_WHAT THIS TASK INVOLVES_: Output every line from the beginning of the records through the line that contains "ends it. -/", exactly as it appears.

_RAW DATA_:
-- ==== Sys2Proof/Machine/Boundaries.lean ====
section
/-! DEFINITION. Boundaries: the gate (R168), the tide boundary with throttle (R169, R182), the serving interval (R264), the
epoch, expert refetch (R231), and the start of the data plane with its fill prologue (R172, R174). -/

namespace Sys2Proof.Machine

/-! ## The gate (R168) -/

/-- A flow of the phase has completed: every element stands at the root, or every receiver has the flit that ends it. -/
def flowComplete (i : Image) (f : Nat) (s : State) : Bool :=
  let fl := i.flow f
  match Flow.kind fl with
  | 2 => (s.fabric.outs.countP fun y => y.flow.toNat = f) = Flow.elements fl
  | 1 => (List.range 24).all fun n => (flowCombs fl n s).all fun p =>
      match (s.comb p).receives.find? fun x => x.flow.toNat = f with
      | some x => x.ended
      | none => false
  | _ => true

/-- Flow numbers of phase k. -/
def phaseFlows (i : Image) (k : Nat) : List Nat := (List.range (Phase.flowCount (i.phase k))).map (Phase.firstFlow (i.phase k) + ·)

/-- Nothing of a comb's phase is under way: rows, replays, rotations. -/
def Comb.atRest (c : Comb) : Bool :=
  c.pending.isEmpty && c.fallback.isEmpty && !c.windowOpen && c.rotations.isEmpty && c.drained.isEmpty

/-- A port holds no flit of the phase. -/
def Port.atRest (q : Port) : Bool := q.entries.isEmpty && q.staging.isEmpty

/-- The tide in force is the last of its phase. -/
def lastTide (i : Image) (s : State) : Bool := (phasePos s).2 + 1 = Phase.tides (i.phase (phasePos s).1)

/-- The next tide begins a step. -/
def lastOfStep (s : State) : Bool := (s.tide.number.toNat + 1) % s.period = 0

/-- Every item of the phase is complete. -/
def phaseDone (i : Image) (s : State) : Bool :=
  s.combs.all Comb.atRest && (s.img.place.all fun p => (s.comb p).ended) && s.fabric.ports.all Port.atRest
    && (phaseFlows i (phasePos s).1).all fun f => flowComplete i f s

/-- Row ra of virtual comb v is planned to have landed by phase cycle t of phase k. -/
def plannedToLand (i : Image) (v k t ra : Nat) : Bool :=
  let ps := programsOf i v
  let ds := descriptorWords i v
  let ops := ps.flatten.map (·.1.2)
  let xs := planOf (stepCycles i) (nth ps k [])
  xs.any fun y => pends y.op && inRanges ra (writtenRows i ds ops y)
    && landsBy i ds ops k (planningLatency (Vgrid.rootReach (nth i.vgrid v 0))) xs.reverse y ra t

/-- Reduction f is planned to have reached the root by phase cycle t of phase k. -/
def plannedToReach (i : Image) (k t f : Nat) : Bool :=
  (Flow.vcombs (i.flow f)).all fun v =>
    (sentFlows i (nth (programsOf i v) k [])).any fun x => x.2.1 = f
      && decide (x.1 + planningLatency (Vgrid.rootReach (nth i.vgrid v 0)) + max x.2.2 (flitCycles i (flowFlits (i.flow f))) ≤ t)

/-- The comb of virtual comb v has what is planned for the tide that ends at phase cycle e: its instructions have issued, its
rows have landed and its replay window has closed. -/
def combOnTime (i : Image) (v k e : Nat) (c : Comb) : Bool :=
  (c.ended || (nth (programsOf i v) k []).all fun x => decide (e < x.1.1.toNat) || decide (x.2 < c.pc))
    && (c.pending.all fun x => !plannedToLand i v k (e - 63) x.ra.toNat)
    && !(c.windowOpen && decide (c.windowAt.toNat + max 64 (Phase.window (i.phase k)) ≤ e - 63))

/-- Every item planned for the tide in force is complete (R168): planned to be ready by the gate's deadline, cycle
tide_cycles - 64 of the tide. -/
def tideDone (i : Image) (s : State) : Bool :=
  let k := (phasePos s).1
  let e := tideBase s + s.tideLen - 1
  (s.img.place.zipIdx.all fun p => combOnTime i p.2 k e (s.comb p.1))
    && (phaseFlows i k).all fun f => Flow.kind (i.flow f) ≠ 2 || !plannedToReach i k (e - 63) f || flowComplete i f s

/-- The boundary gate passes; at the end of a step every row has been sampled. -/
def gatePasses (i : Image) (s : State) : Bool :=
  (if lastTide i s then phaseDone i s else tideDone i s)
    && (!lastOfStep s || s.str.live.all fun p => p.2.rows = 0 || p.2.stepOut.isSome)

/-! ## Late items (R176, R179) -/

/-- A row of die n's combs waits for a shelf transfer. -/
def awaitsShelf (n : Nat) (s : State) : Bool := (combsOf n).any fun p => (s.comb p).pending.any fun x => x.cause = 1

/-- A flow of the phase in force has not arrived. -/
def awaitsFlow (s : State) : Bool :=
  match s.img.image with
  | some i => (phaseFlows i (phasePos s).1).any fun f => !flowComplete i f s
  | none => false

/-- A stack has refreshed outside its window in the phase in force (R166). -/
def refreshedOutside (n : Nat) (s : State) : Bool :=
  match (s.stack n).refreshedAt with
  | some t => decide (s.tide.number.toNat - (phasePos s).2 ≤ t.toNat) && decide (t.toNat ≤ s.tide.number.toNat)
  | none => false

/-- The program memory of a comb does not read where its sequencer stands (R130). -/
def codeUnread (c : Comb) : Bool := (instructionReads c c.pc).any (·.poison)

/-- The source names an item that is late under the cause (R179): rows that a shelf has not delivered, a flow behind a link
that resent frames or runs narrow, replays or a broadcast's tail, a mend, an expert that is paged in. -/
def lateItem (cause : BitVec 8) (x : Source) (s : State) : Bool :=
  match cause.toNat, x with
  | 1, .channels n ch => decide (n < 24) && ch != 0 && awaitsShelf n s
  | 2, .channels n ch => decide (n < 24) && ch != 0 && awaitsShelf n s && refreshedOutside n s
  | 3, .link l => decide (l < 40) && awaitsFlow s && ((s.link l false).retriesTotal != 0 || (s.link l true).retriesTotal != 0)
  | 4, .link l => decide (l < 40) && awaitsFlow s
      && (decide (activeGroups (s.link l false) < groupsNeeded s) || decide (activeGroups (s.link l true) < groupsNeeded s))
  | 5, .comb p => decide (p < 96) && ((s.comb p).windowOpen || !(s.comb p).fallback.isEmpty || (s.comb p).pending.any fun y => y.cause = 5)
  | 6, .comb p => decide (p < 96) && (!(s.comb p).mendQueue.isEmpty || codeUnread (s.comb p))
  | 7, .coveStack j => decide (j < 8) && s.combs.any fun c => c.pending.any fun y => y.cause = 7
  | _, _ => false

/-- A consumption point has its deadline in the phase in force (R176): what stands before phase cycle 64 is an item of the
gate before, but for a mend, whose need no plan knows (log 36). -/
def pointOk (cause : BitVec 8) (c : Nat) : Bool := decide (64 ≤ c) || cause = 6

/-- HOLD_RAISE (R168, R175, R176, R179): an item that is not ready at its deadline freezes the counters at its consumption
point. A second item whose deadline fell before that freeze raises its hold beside the first (R180). -/
def execHoldRaise (cause : BitVec 8) (point : BitVec 13) (source : Source) (s : State) : Out :=
  let c := point.toNat
  .next (if s.awake = false ∨ lateItem cause source s = false ∨ pointOk cause c = false then s
    else if counting s then (if ahead c s then freezeAt cause c source s else s)
    else if s.tide.dp = .running ∧ s.tide.holds ≠ [] ∧ s.tide.holds.all (fun h => h.cause != 9) ∧ phaseCycle s ≤ c
        ∧ c ≤ phaseCycle s + 64 then
      let d := (c - phaseCycle s) - oldestAge s
      let late := decide (oldestAge s ≤ c - phaseCycle s)
      if late ∧ slackFits s.tide.holds.length d s then raiseHold cause source none (passSlack d s)
      else if cause = 5 ∧ c = phaseCycle s then raiseHold cause source none s
      else s
    else s)

/-! ## The end of a phase -/

/-- What belongs to one phase alone is over; expert rows of the layer that has used them too. Bank accesses, writes and units
still busy go on into the next phase, n cycles on. -/
def Comb.endPhase (layer : Option Nat) (n : Nat) (c : Comb) : Comb :=
  { c with slots := [], ended := false, receives := []
           writes := (c.writes.filter fun w => n < w.2).map fun w => (w.1, w.2 - n)
           accesses := (c.accesses.filter fun a => n ≤ a.2.1).map fun a => (a.1, a.2.1 - n, a.2.2)
           busy := (c.busy.filter fun y => n < y.2).map fun y => (y.1, y.2 - n)
           expertRows := c.expertRows.filter fun x => some x.layer ≠ layer }

/-- The sequencers stand at the first instruction of phase k's program (R130). -/
def startPrograms (i : Image) (k : Nat) (s : State) : State :=
  { s with combs := s.combs.zipIdx.map fun x =>
      if mapped x.2 s then
        { x.1 with pc := match nth (programsOf i (vcombOn x.2 s)) k [] with | y :: _ => y.2 | [] => 0 }
      else x.1 }

/-- The layer whose experts a phase uses. -/
def expertLayer (i : Image) (k : Nat) : Option Nat :=
  let p := i.phase k
  if Phase.kind p = 2 ∧ Layer.routed (i.layer (Phase.layer p)) then some (Phase.layer p) else none

/-- The phase in force ends. -/
def endPhase (i : Image) (s : State) : State :=
  let layer := expertLayer i (phasePos s).1
  let port (q : Port) : Port := { q with entries := [], staging := [], forwarded := [] }
  let index := (s.fabric.index.filter fun x => decide (x.1 < 2)).map fun x => (x.1 + 1, x.2)
  { s with combs := s.combs.map (Comb.endPhase layer (phaseCycles i (phasePos s).1))
           fabric := { s.fabric with inputs := s.fabric.formed, index := index,
                                     ports := s.fabric.ports.map port, named := [], outs := [], formed := [] } }

/-! ## Expert positions (R231) -/

/-- Positions of a feed-forward phase from the predicted and the actual list. -/
def expertPositions (predicted actual : List Nat) : List Nat :=
  (actual.filter fun e => !predicted.contains e).foldl (fun ps e =>
    match ps.findIdx? fun x => !actual.contains x with
    | some j => ps.set j e
    | none => ps ++ [e]) predicted

/-- Rows of position j of a layer on comb p, for expert e: those that the gather filled, or the next ones (log 32). -/
def positionRows (p layer j e : Nat) (s : State) : Option ExpertRows :=
  let mine := (s.comb p).expertRows.filter fun x => x.layer = layer
  match mine.find? fun x => x.place = j with
  | some x => some { x with expert := e }
  | none => mine.getLast?.map fun x => { x with expert := e, place := j, first := x.first + (j - x.place) * x.count }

_SOLUTION TO THE PROBLEM_:
-- ==== Sys2Proof/Machine/Boundaries.lean ====
section
/-! DEFINITION. Boundaries: the gate (R168), the tide boundary with throttle (R169, R182), the serving interval (R264), the
epoch, expert refetch (R231), and the start of the data plane with its fill prologue (R172, R174). -/

namespace Sys2Proof.Machine

/-! ## The gate (R168) -/

/-- A flow of the phase has completed: every element stands at the root, or every receiver has the flit that ends it. -/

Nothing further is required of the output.